What are your chances of winning? A quick look at the Powerball website tells you that the probability of winning the jackpot is 1 in 175,223,510. To see where that number comes from, imagine buying each number combination. In Powerball, a player first chooses five different whole numbers between 1 and 59. One could make a list of all possibilities, starting with (1, 2, 3, 4, 5), (1, 2, 3, 4, 6 ), and so on until the end (55, 56, 57, 58, 59). But it would take a long time to make that list, because it has more than five million entries! In fact, mathematics tells us that the number of ways to choose five different numbers from 1 to 59 is 5,006,386.

After choosing the five numbers between 1 and 59, the player chooses another number between 1 and 35 called Powerball. So, we multiply the 5,006,386 by 35 and we see that there are 175,223,510 possible Powerball combinations. To simplify, let’s be generous and round to 175,000,000.

Your chance to win the lottery on an individual ticket is one in 175 million. That seems small, and it is. In fact, it is so small that it is difficult for us to understand. Understanding how small this number is provides the key to understanding how likely or unlikely it is that you will become the next big winner of the Powerball jackpot.

For some reason, we tend to associate unlikely events with a specific physical phenomenon. “I have more chances of being struck by lightning,” we say often. But that does not provide much basis for comparison. We realize that being hit by lightning is unlikely, but we have no idea how unlikely it is, and of course the possibility of being struck by lightning is very different for a farmer than a coal miner.

The problem of catching the smallness of “1 in 175 million” is that we never see 175 million different objects. It is easy to capture 1 in 50, for example, because we can imagine with 49 other people in a room. We can concentrate on 1 in 75,000 (approximately) by visualizing the crowd in the Super Bowl and imagining ourselves as the only person selected from that crowd to win a prize. But one in 175 million can not be easily visualized.

This is an example I’ve used in classrooms across the country, and it’s much more fun than thinking about being struck by lightning! Imagine that 175 million freshly minted dollar bills are delivered to my home near Washington, DC One of those dollar bills is marked especially as the “lucky dollar bill”. You can choose a dollar bill, and if you choose the lucky dollar bill, you win all the dollar bills.

A simple mathematical calculation using the dimensions of a dollar bill reveals that it will take two semi-trailers to deliver the 175,000,000-dollar bills to my house. Once they arrive, they will have to be downloaded, of course, so you will have a good chance of choosing the lucky one dollar bill. Therefore, we will establish them end-to-end. How long will that line of dollar bills last?

If we start from my house, we will have enough dollar bills to go to Disney World in Orlando. Then we’ll still have enough to go all over the country to Disneyland!
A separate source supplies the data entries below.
-- ==== Sys2Proof/Machine/Ops.lean ====
section
/-! DEFINITION. The named operations over RAMs, buffers and the segment table, and how a command ends: completion (10_state.md R26) and `raise E` (60_exceptions.md R254). -/

namespace Sys2Proof.Machine

/-! ### Memory -/

/-- The one form of a memory: offsets strictly rising and below the RAM's size. An unlisted offset has no value of its own, so no
entry repeats one. -/
abbrev Memory.wf (m : Memory) (size : Nat) : Prop :=
  m.Pairwise (fun c d => c.1 < d.1) ∧ ∀ c ∈ m, c.1 < size

/-- The byte written at an offset since reset, if any. -/
def Memory.find (m : Memory) (a : Nat) : Option Byte := List.lookup a m

/-- The entries of a byte run that starts at offset `a`. -/
def Memory.run (a : Nat) : List Byte → Memory
  | [] => []
  | v :: vs => (a, v) :: Memory.run (a + 1) vs

/-- `MemWrite(a, n, list)` on one RAM (00_scope.md R11). -/
def Memory.writeRange (m : Memory) (a : Nat) (vs : List Byte) : Memory :=
  m.filter (fun c => decide (c.1 < a)) ++ Memory.run a vs ++ m.filter (fun c => decide (a + vs.length ≤ c.1))

/-- A write of one byte. -/
def Memory.write (m : Memory) (a : Nat) (v : Byte) : Memory := m.writeRange a [v]

/-- One RAM of the state. -/
def State.ram (s : State) : Ram → Memory
  | .data => s.dataRam
  | .frame => s.frameRam
  | .cand => s.candRam
  | .sym => s.symRam

/-- Replace one RAM of the state. -/
def State.setRam (s : State) (r : Ram) (m : Memory) : State :=
  match r with
  | .data => { s with dataRam := m }
  | .frame => { s with frameRam := m }
  | .cand => { s with candRam := m }
  | .sym => { s with symRam := m }

/-- The size of a RAM in bytes (00_scope.md R8, 10_state.md R33 to R36). -/
def ramBytes (p : Params) : Ram → Nat
  | .data => p.dataRamBytes
  | .frame => 32768
  | .cand => 32768
  | .sym => 32768

/-- One byte of a RAM: what was written last, else the byte drawn at reset (10_state.md R45, log entry 2). -/
def State.ramByte (s : State) (r : Ram) (a : Nat) : Byte :=
  ((s.ram r).find a).getD (Config.drawnByte s.draws r a)

/-- `MemRead(a, n)` (00_scope.md R11). -/
def State.readRam (s : State) (r : Ram) (a n : Nat) : List Byte :=
  (List.range n).map fun i => s.ramByte r (a + i)

/-- `MemWrite(a, n, list)` (00_scope.md R11). -/
def State.writeRam (s : State) (r : Ram) (a : Nat) (vs : List Byte) : State :=
  s.setRam r ((s.ram r).writeRange a vs)

/-- Single-byte writes, in order. -/
def Memory.writeEach (m : Memory) : List (Nat × Byte) → Memory
  | [] => m
  | (a, v) :: rest => (m.write a v).writeEach rest

/-- Single-byte writes to one RAM, in order. -/
def State.writeRamEach (s : State) (r : Ram) (cells : List (Nat × Byte)) : State :=
  s.setRam r ((s.ram r).writeEach cells)

/-! ### Buffers -/

/-- A bit-sequence buffer (41_bitseq.md R100). -/
def State.bsb (s : State) : Buf → List Bool
  | .bsb0 => s.bsb0
  | .bsb1 => s.bsb1

/-- Replace a bit-sequence buffer. -/
def State.setBsb (s : State) (b : Buf) (bits : List Bool) : State :=
  match b with
  | .bsb0 => { s with bsb0 := bits }
  | .bsb1 => { s with bsb1 := bits }

/-- The bits of a byte, most significant first (20_memory.md R57). -/
def byteBits (v : Byte) : List Bool :=
  [v.getLsbD 7, v.getLsbD 6, v.getLsbD 5, v.getLsbD 4, v.getLsbD 3, v.getLsbD 2, v.getLsbD 1, v.getLsbD 0]

/-- The low `n` bits of a word, most significant first (41_bitseq.md R104: `[v[N-1], v[N-2], ..., v[0]]`). -/
def lowBits (n : Nat) (v : Word) : List Bool :=
  (List.range n).map fun j => v.getLsbD (n - 1 - j)

/-- Byte `j` of a packed sequence: `Σ_{t=0..7} bitat(8j + t) · 2^(7-t)`, a bit past the end being 0 (41_bitseq.md R108). -/
def packedByte (bits : List Bool) (j : Nat) : Byte :=
  BitVec.ofNat 8 (((List.range 8).map fun t => (bits.getD (8 * j + t) false).toNat * 2 ^ (7 - t)).sum)

/-- A bit sequence as bytes, the last one zero-padded (41_bitseq.md R108). -/
def packBits (bits : List Bool) : List Byte :=
  (List.range ((bits.length + 7) / 8)).map (packedByte bits)

/-! ### Segment table -/

/-- Entry `j` of the segment table: what was written last, else the entry drawn at reset (10_state.md R39, R45, log entry 3). -/
def State.segEntry (s : State) (j : Nat) : SegEntry :=
  (s.segs[j]?).getD ⟨Config.drawnMode s.draws j, Config.drawnStart s.draws j, Config.drawnLength s.draws j⟩

/-- `SEG[j] <- out[j] for j < len(out)`, `SEG_COUNT <- len(out)` (42_segmenter.md R140); entries past the list keep their contents. -/
def State.writeSegs (s : State) (out : List SegEntry) : State :=
  { s with segs := out ++ s.segs.drop out.length, segCount := BitVec.ofNat 32 out.length }

/-! ### Results -/

/-- Write RES0 alone. -/
def State.setRes0 (s : State) (v : Nat) : State :=
  { s with res := { s.res with res0 := BitVec.ofNat 32 v } }

/-- Write RES0 to RES2 (43_reed_solomon.md R167). -/
def State.setRes012 (s : State) (v0 v1 v2 : Nat) : State :=
  { s with res := { s.res with res0 := BitVec.ofNat 32 v0, res1 := BitVec.ofNat 32 v1, res2 := BitVec.ofNat 32 v2 } }

/-- Write RES0 to RES6, keeping RES7 (45_mask.md R228, R230, R232). -/
def State.setRes0to6 (s : State) (v0 v1 v2 v3 v4 v5 v6 : Nat) : State :=
  { s with res := ⟨BitVec.ofNat 32 v0, BitVec.ofNat 32 v1, BitVec.ofNat 32 v2, BitVec.ofNat 32 v3,
      BitVec.ofNat 32 v4, BitVec.ofNat 32 v5, BitVec.ofNat 32 v6, s.res.res7⟩ }

/-! ### How a command ends -/

/-- Completion with outcome ok (10_state.md R26). -/
def State.completeOk (s : State) : State :=
  { s with pending := none, status := s.status.completedOk }

/-- `raise E` (60_exceptions.md R254), the block's only exception entry: completion with the error, and no other write. There is no
handler, saved state or return (R261, R262): the block is idle and takes the next command. -/
def State.raiseError (s : State) (e : CmdError) : State :=
  { s with pending := none, status := s.status.completedError e }

/-- The end of the execution frame (40_control.md R90): the body's writes and completion in one step, or the error alone. `s` is the
snapshot the body read. -/
def finish (s : State) : Except CmdError State → Host.Outcome State Fault Refusal
  | .ok t => .next t.completeOk
  | .error e => .next (s.raiseError e)

end Sys2Proof.Machine
end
But, even then, we do not have dollar bills left, so we can go north and get to Portland, Oregon. Still, we have dollar bills, enough to get to Portland, Maine. And, fortunately, we will have enough to return to my home near DC, completing the cycle.

Do we have dollar bills? Yes! We would still have enough one dollar bills to travel the entire circuit for the second time!

Now imagine that you walk, bike or drive as long as you want in the double circuit, and when you decide to stop, you lean over and pick up a dollar bill. Your chance to select the lucky dollar bill is one in 175 million, as well as your chance to win the Powerball jackpot!

Your chance to win this great prize is incredibly small. It’s not going to happen. But you could say, “If the chances of winning are so small, how did Mark and Cindy Hill win?” Or put another way, “If you can do it, why can not I?” I will explain that in a future publication.

It is not my purpose or place to discourage people from buying lottery tickets. I just want everyone to understand their possibilities in the most complete and accurate way possible.